Robert Jenson on the homiletic implications of justification
I
The Reformation doctrine of justification is not a new attempted description of a process of grace—and when it has been taken for such, sometimes also by would-be champions, the difference between the Reformation and the standard tradition has always promptly become obscure. The doctrine is rather an hermeneutical instruction to preachers, teachers, and confessors: so speak of Christ and of the life of your community that the justification for that life which your words open is the kind grasped by faith rather than the kind constituted in works. […]
The instruction is not to induce, or manipulate, conversion by our discourse; the hearer’s conversion is to be accomplished as the act of gospel-speaking itself. Conversion is a change in the communication situation within which every person lives; a proper sermon or baptism liturgy or penance liturgy just is that change. Using penance as the simplest paradigm, when the confessor says, “You have confessed cheating and coveting. Now I forgive all your sins, in Jesus’ name,” these words do not seek to stimulate conversion as an event external to their being said. Rather, this utterance is a conversion of the penitent’s life, from a situation in which the word he or she hears and must live by is “You are a cheat and a coveter,” to one in which the word he or she hears and must live by is “You are Jesus’ beloved.” […]
When someone speaks to me the promises made by Christ’s resurrection, that event is the event of God’s choice about me. […]
It is indeed the human Christ’s temporal address to us that is the event of God’s eternal choosing about us, as the Lutherans and Barth have said. But the eternity of this moment must be established not by the prefix “pre-” but the prefix “post-”: it is in that the man Christ will be the agent and center of the final community, that his will for us is the eternal determination of our lives. The Trinitarian dialectics can be the appropriate conceptual scheme of predestination only if the whole scheme—of Father, Son, and Spirit—is used and only if the Spirit’s metaphysical priority is affirmed. The speaking of the gospel is the event of predestination in that the gospel gives what it speaks about, but this eschatological efficacy of the gospel is the Spirit. We must parody Barth: the Holy Spirit is the choosing God.

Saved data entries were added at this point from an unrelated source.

/-- Any service of a datagram that a SERVICE frame carries. -/
def serve (src : Source) (ch : Option Half) (b : List Byte) (far : ProxyIn) (s : State) : State :=
  let v := field b 1 1
  if v = svOpen then openRow src ch b s
  else if v = svClose then closeRow src ch b s
  else if v = svRead then (if readsClear s (readDgram b) then clearRow src ch b s else readRow src ch b s)
  else if v = svWrite then (if field b 8 2 = pendingIndex then pendingRow src ch b s else writeRow src ch b s)
  else if v = svDescribe then describeRow src ch b s
  else if v = svEvents then eventsRow src ch b s
  else if v = svProxy then proxyRow src ch b far s
  else statusRow src ch b s

/-- Start of the slot in which a controller may send node 0 a SERVICE frame in the present bus cycle: a tail slot of the mode in
force (R343, R346, R364), or its slot of the Dormant schedule (Table 9.14). DEDUCED, log 92 (safe). -/
def serviceFrom (s : State) (h : Half) (port slot : Nat) : Option Nat :=
  if s.bus.dormant then (if port < 2 && slot = 18 + port then some (500000 + 200000 * port) else none)
  else ((((modeNow s).map (·.slots)).getD []).find? (fun r =>
    r.slot = slot && bit r.chans (halfNo h) && slotWait s r = 0 && bit r.dests 0 &&
    ((r.kind = 2 && r.sender = port + 1) || (r.kind = 4 && tabFind s.bus.spare slot = some (port + 1))))).map (·.start)

/-- SERVICE (R346): a controller's frame in a service slot of the present bus cycle. -/
def serviceRow (h : Half) (port : Nat) (f : Frame) (far : ProxyIn) (s : State) : State :=
  let p := portOf s h port
  if !chanUp s h || !portLive s h port || !p.integ || p.closed then s
  else match serviceFrom s h port f.slot with
    | none => discard h port s
    | some r =>
      if !(frameForm s port f 0x60 1500 (f.flags < 2) && f.counter = s.bus.counter) then discard h port s
      else serve (.welong port) (some h) f.body far
        (stamp (txQueue h + 1) 4 (welongStamp s h f.counter f.slot port true r) s)

/-- SERVICE (R346). -/
def execServiceFrame (h : Half) (port : Nat) (f : Frame) (far : ProxyIn) (s : State) : Host.Outcome State Fault Refusal :=
  .next (serviceRow h port f far s)

/-! ## By time -/

/-- SESSION_TIMEOUT (R540). -/
def sessionTimeout (n : Nat) (s : State) : State :=
  closeWhere (fun m x => m = n && x.last + s.dict.timeoutS * secNs ≤ s.ns) s

/-- SESSION_TIMEOUT (R540). -/
def execSessionTimeout (n : Nat) (s : State) : Host.Outcome State Fault Refusal := .next (sessionTimeout n s)

/-- LOCKOUT_END (R539). -/
def lockoutEnd (src : Source) (s : State) : State :=
  match (failOf s src).lockedTo with
  | some t => if t ≤ s.ns then putFail { failOf s src with lockedTo := none } s else s
  | none => s

/-- LOCKOUT_END (R539). -/
def execLockoutEnd (src : Source) (s : State) : Host.Outcome State Fault Refusal := .next (lockoutEnd src s)

/-- NETWORK_SETTINGS_APPLY (R563). -/
def networkApply (s : State) : State :=
  match s.dict.netNew with
  | some p => if p.2 ≤ s.ns then { s with dict := { s.dict with net := p.1, netNew := none } } else s
  | none => s

/-- NETWORK_SETTINGS_APPLY (R563). -/
def execNetworkSettingsApply (s : State) : Host.Outcome State Fault Refusal := .next (networkApply s)

/-- MAINTENANCE_PORT_LINK_DOWN (R540). -/
def maintenanceDown (s : State) : State :=
  closeWhere (fun _ x => match x.src with | .udp _ _ => true | _ => false) s

/-- MAINTENANCE_PORT_LINK_DOWN (R540). -/
def execMaintenancePortLinkDown (s : State) : Host.Outcome State Fault Refusal := .next (maintenanceDown s)

/-! ## At the tick -/

/-- A lane object whose write, or RC read, the kernels apply (R548); the rest of the dictionary's at-tick writes act on settings
and on the commons. DESIGN CHOICE, log 25 (safe). -/
def byLanes (q : AtTick) : Bool :=
  !q.write || (0x6000 ≤ q.index && q.index < 0x8000)

/-- What the commons checks of a program command for the lanes (R304, R305). -/
def writeAux (q : AtTick) (s : State) : Nat :=
  if q.index = 0x7001 && ofBe q.value = 1 then armRefusal s else 0

/-- A request handed to the lanes in the image (R28), its reply due after the vote (R546). DESIGN CHOICE, log 25 (safe). -/
def toLanes (n : Nat) (q : AtTick) (r : Reply) (given : Option (Nat × List Byte)) (s : State) : State :=
  let w : DictWrite := { sess := n, seq := q.seq, index := q.index, sub := q.sub, write := q.write, value := q.value,
                         sel := (sessOf s n).varSel, aux := writeAux q s, given := given }
  let s := { s with image := { s.image with writes := s.image.writes ++ [w] } }
  if n = proxySess then { s with dict := { s.dict with proxyDue := s.dict.proxyDue ++ [r] } }
  else modSess n (fun x => { x with due := x.due ++ [r] }) s

/-- A reply to an at-tick request. -/
def tickReply (n : Nat) (q : AtTick) (result : Nat) (data : List Byte) (s : State) : Reply :=
  { dest := q.src, service := 128 + (if q.write then svWrite else svRead), session := if n = proxySess then 0xFF else n,
    resent := false, seq := q.seq, index := q.index, sub := q.sub, stamp := (sessOf s n).stamp, status := 0, result := result, data := data }

/-- A reply to an at-tick request leaves. -/
def sendTick (n : Nat) (q : AtTick) (result : Nat) (data : List Byte) (s : State) : State :=
  if n = proxySess then sendLoose (tickReply n q result data s) s else sendReply n (tickReply n q result data s) s

/-- One at-tick request applied (R546 to R548): the key is checked again (R437). -/
def applyAtTick (n : Nat) (q : AtTick) (s : State) : State :=
  match findObj s q.index q.sub with
  | .inr c => sendTick n q c [] s
  | .inl r =>
    if q.write && r.lvl = 3 && !s.lio.key then sendTick n q rKey [] s
    else if r.lane && laneRefusal s (standbyWrites q.index q.sub q.value) ≠ rOk then
      sendTick n q (laneRefusal s (standbyWrites q.index q.sub q.value)) [] s
    else if byLanes q then toLanes n q (tickReply n q rOk [] s) none s
    else
      let w := writePart n (originOf q.src) (reqLevel s q.src n) q.index q.sub q.value s
      let data := if r.acc = 2 && w.2.1 = rOk then [] else w.2.2
      if r.lane then toLanes n q (tickReply n q rOk [] w.1) (some (w.2.1, data)) w.1 else sendTick n q w.2.1 data w.1

/-- A time step among a tick's requests: it goes before the others (R452). -/
def isStep (q : AtTick) : Bool := q.write && q.index = 0x4001 && q.sub = 5

/-- The at-tick requests of a tick with their sessions, in the order they are applied (R452, R547). -/
def tickRequests (s : State) : List (Nat × AtTick) :=
  let l := (s.dict.sessions.map (fun p => p.2.queue.map (fun q => (p.1, q)))).flatten ++ s.dict.proxied.map (fun q => (proxySess, q))
  l.filter (fun p => isStep p.2) ++ l.filter (fun p => !isStep p.2)

/-- Every at-tick request of a tick applied. -/
def applyRequests (s : State) : State :=
  let l := tickRequests s
  let s := { s with dict := { s.dict with sessions := tabMap s.dict.sessions (fun _ x => { x with queue := [] }), proxied := [] } }
  l.foldl (fun s p => applyAtTick p.1 p.2 s) s

end Sys2Proof.Machine
end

From Christian Dogmatics, Vol. II., (Fortress, 1984), 130 134, 137, 138.
II
A faithful sermon … will not be a sermon about [for example] predestination; it will be a predestining sermon. One may even imagine a pastoral dialogue:
Seeker: Am I among the elect?
Pastor: Yes.
Seeker: How do you know?
Pastor: You are elect because in Jesus’ name I now promise that you are.
Seeker: But it’s plain that I am barren soil!
Pastor: When Christ comes sowing, all things are possible.
Seeker: When will that happen to me?
Pastor: I just told you. This is it.
From Canon and Creed, (WJK, 2010), 61.